**TASK DETAILS**.
Please set down exactly the lines of the listing below from the line containing "if readsError [RegSite.pred" through the line containing "match x.at_ t with", both lines included, leaving out all other lines.

--------------------------------------------------

/-- The checks of `issue_bundle`: the slots, or the first failing one. -/
def checkBundle (h : W32) (ws : List W32) (s : State) : Except Nat (List (Nat × Instr)) :=
  if !headOk h then .error 15
  else
    match slotsFrom h s 0 ws with
    | .error k => .error k
    | .ok is => if classesOk is && destsOk is then .ok is else .error 15

/-! ### Execution (R152, R153) -/

/-- A slot that executes. -/
structure SlotRun where
  k       : Nat
  control : Bool
  eff     : State → Eff

/-- The slots whose guards read true. A register error of a guard or source is consumed at its slot (R311). -/
def activeSlots (h : W32) (s : State) (is : List (Nat × Instr)) : List SlotRun :=
  is.filterMap fun x =>
    let g := headGuard h x.1
    if readsError [RegSite.pred g] s then some { k := x.1, control := false, eff := fun _ => .trap registerExc }
    else if !s.rp g then none
    else
      match wordEffect x.2 with
      | none => none
      | some f => some {
          k := x.1, control := decide (classOf (majorOf x.2) = .control)
          eff := fun t => if readsError (sources x.2) s then .trap registerExc else f t }

/-- A slot in a state. -/
def SlotRun.at_ (x : SlotRun) (t : State) : Eff := x.eff { t with curSlot := x.k }

/-- A slot waits at its instruction. -/
def Eff.waits : Eff → Bool
  | .stall => true
  | .trap (.hold _) => true
  | _ => false

/-- The slots in order on the state before the bundle's control slot, which takes effect last; the first that does not
complete decides. -/
def walkSlots (s1 : State) : State → List SlotRun → Option SlotRun → Nat × Eff
  | t, [], none => (0, .done t)
  | t, [], some c => (c.k, c.at_ t)
  | t, x :: xs, c =>
    if x.control then
      match x.at_ s1 with
      | .done _ => walkSlots s1 t xs (some x)
      | e => (x.k, e)
    else
      match x.at_ t with
      | .done u => walkSlots s1 u xs c
      | e => (x.k, e)

/-- What a bundle comes to, and its slot: a control slot that waits holds back the whole bundle. -/
def slotsEff (s1 : State) (xs : List SlotRun) : Nat × Eff :=
  match xs.find? fun x => x.control && (x.at_ s1).waits with
  | some x => (x.k, .stall)
  | none => walkSlots s1 s1 xs none

/-- One C-stream cycle passes for what is in flight (R19, R21). -/
def Core.passCycle (c : Core) : Core :=
  { c with flight := c.flight.map fun f => { f with left := f.left - 1 }, landed := 0 }

/-- The state in which the slots of a bundle execute. -/
def State.enterBundle (s : State) (h : W32) : State :=
  { s with curAddr := s.me.pc, curNp := headNp h }.setMe
    { s.me with pc := s.me.pc + w64 (4 * (headN h + 2)), wait := none, held := none }

/-- Issues a bundle in C of core g. -/
def State.issueBundle (s : State) (g : Nat) (h : W32) (ws : List W32) : State :=
  match checkBundle h ws s with
  | .error k => { s with curSlot := k, curAddr := s.me.pc }.take illegal
  | .ok is =>
    let r := slotsEff (s.enterBundle h) (activeSlots h s is)
    match r.2 with
    | .done t => t.setCore g (t.core g).passCycle
    | e => settle (.bundle h ws) { s with curSlot := r.1 } e

/-- bundle issue. -/
def execBundleIssue (header : W32) (slots : List W32) (s : State) : Host.Outcome State Fault Refusal :=
  match s.cur with
  | .core g .C => .next (s.issueBundle g header slots)
  | _ => .next ({ s with curAddr := s.me.pc, curSlot := 15 }.take illegal)

/-- unassigned opcode: ILLEGAL, or PRIV in K of a compute core for major 0x0F (R156); in C the word stands where a
header is expected. -/
def execUnassignedOpcode (word : W32) (s : State) : Host.Outcome State Fault Refusal :=
  .next ({ s with curAddr := s.me.pc, curSlot := 15 }.take ((groupCheck (fld word.toNat 26 6) false s).getD illegal))

/-! ### Waits, loops (R177, R186, R188) -/

/-- A sequencer runs again what it waits at. -/
def State.retry (s : State) (w : Who) : Host.Outcome State Fault Refusal :=
  match (s.seqOf w).wait with
  | none => .next s
  | some (.near n) => runNear n (nearEffect n) s
  | some (.word i) =>
    match wordEffect i with
    | some f => runWord i f s
    | none => .next s
  | some (.bundle h ws) =>
    match w with
    | .core g _ => .next (s.issueBundle g h ws)
    | .hearth _ => .next s

/-- wait satisfied: a `gbar.sync` past its arrival, or the instruction or bundle at which the sequencer stalls. -/
def execWaitSatisfied (w : Who) (s : State) : Host.Outcome State Fault Refusal :=
  if !s.canRun w then .next s
  else
    let s := { s with cur := w }
    match s.me.sync with
    | some a => .next (if s.barDone a then (s.barAcquire a).setMe { (s.barAcquire a).me with sync := none } else s)
    | none => s.retry w

/-- loop iteration end. -/
def execLoopIterationEnd (w : Who) (s : State) : Host.Outcome State Fault Refusal :=
  let q := s.seqOf w
  .next (if s.canRun w && q.loop.active && q.pc == q.loop.fin then loopEndStep s w else s)

/-! ### Late results and the watchdog (R23, R24, R313) -/

/-- A core whose freeze has ended. -/
def State.unfreeze (s : State) (g : Nat) (f : Freeze) : State :=
  { s.setCore g { s.core g with freeze := none } with cur := .core g f.seq }

/-- What a frozen core does when the late unit answers: a landing cycle proceeds with C's own next turn, which comes at
once; the instruction or bundle that froze runs again. -/
def State.thaw (s : State) (g : Nat) (f : Freeze) : Host.Outcome State Fault Refusal :=
  let s := s.unfreeze g f
  if f.seq = .C ∧ ((s.core g).flight.any fun f => f.left == 0) = true then
    .next { s with agenda := .seq (.core g .C) :: s.agenda }
  else s.retry (.core g f.seq)

/-- late result ready: the freeze ends, unless the unit is still late, or the freeze has reached the watchdog's limit
(R24). -/
def execLateResultReady (g : Nat) (s : State) : Host.Outcome State Fault Refusal :=
  match (s.core g).freeze with
  | none => .next s
  | some f =>
    if 2 ^ 20 ≤ f.cycles ∨ (s.landLate g).isSome = true then .next s
    else
      match s.thaw g f with
      | .next t => .next (if (t.core g).freeze.isSome then s else t)
      | o => o

/-- What C of core g is about to need of a unit: the address of a due access, for the units of memory, or 0 for a due
result (R23, R313). -/
def State.needs (s : State) (g : Nat) (unit : Late) : Option W64 :=
  let due := (s.core g).flight.filter fun f => f.left == 0
  match unit with
  | .bank | .memory | .walk => due.findSome? fun f => f.op.addr
  | .accumulator => if due.any fun f => f.op.tile.isSome then some 0 else none
  | .specialFunction => if due.any fun f => (match f.op with | .vec _ _ => true | _ => false) then some 0 else none
  | .scalarUnit => if due.any fun f => (match f.op with | .sreg _ _ => true | _ => false) then some 0 else none
  | .pipe => some 0
  | .matrixQueue | .prooferQueue => none

/-- A unit is late with what C of core g is about to need: the core freezes (R23, log 13). -/
def State.goLate (s : State) (g : Nat) (unit : Late) : State :=
  let c := s.core g
  if c.c.run == .running && c.freeze.isNone && c.c.wait.isNone && !c.c.issued then
    match s.needs g unit with
    | some a => ({ s with cur := .core g .C } : State).startFreeze unit a
    | none => s
  else s

/-- Where the record of a freeze points: the stalled instruction, or the bundle of what lands. -/
def Core.frozenAt (c : Core) (f : Freeze) : W64 :=
  match (c.seq f.seq).wait, c.flight.find? fun x => x.left == 0 with
  | none, some x => x.pc
  | _, _ => (c.seq f.seq).pc

/-- watchdog: a freeze of 2^20 cycles stops the node and fills the cluster's bucket. -/
def execWatchdog (g : Nat) (s : State) : Host.Outcome State Fault Refusal :=
  match (s.core g).freeze with
  | none => .next s
  | some f =>
    if f.cycles < 2 ^ 20 then .next s
    else
      let unit := f.unit.code.getD (Config.lateUnit s.free % 7)
      let t := { s with
        free := if f.unit.code.isSome then s.free else s.free + 1
        cur := .core g f.seq, curAddr := (s.core g).frozenAt f }
      .next ((t.take (.fault 0x0C f.addr unit)).fill (.cluster (cidOf g)) .watchdog)

end Sys2Proof.Machine
end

--------------------------------------------------

**SOLUTION**.
    if readsError [RegSite.pred g] s then some { k := x.1, control := false, eff := fun _ => .trap registerExc }
    else if !s.rp g then none
    else
      match wordEffect x.2 with
      | none => none
      | some f => some {
          k := x.1, control := decide (classOf (majorOf x.2) = .control)
          eff := fun t => if readsError (sources x.2) s then .trap registerExc else f t }

/-- A slot in a state. -/
def SlotRun.at_ (x : SlotRun) (t : State) : Eff := x.eff { t with curSlot := x.k }

/-- A slot waits at its instruction. -/
def Eff.waits : Eff → Bool
  | .stall => true
  | .trap (.hold _) => true
  | _ => false

/-- The slots in order on the state before the bundle's control slot, which takes effect last; the first that does not
complete decides. -/
def walkSlots (s1 : State) : State → List SlotRun → Option SlotRun → Nat × Eff
  | t, [], none => (0, .done t)
  | t, [], some c => (c.k, c.at_ t)
  | t, x :: xs, c =>
    if x.control then
      match x.at_ s1 with
      | .done _ => walkSlots s1 t xs (some x)
      | e => (x.k, e)
    else
      match x.at_ t with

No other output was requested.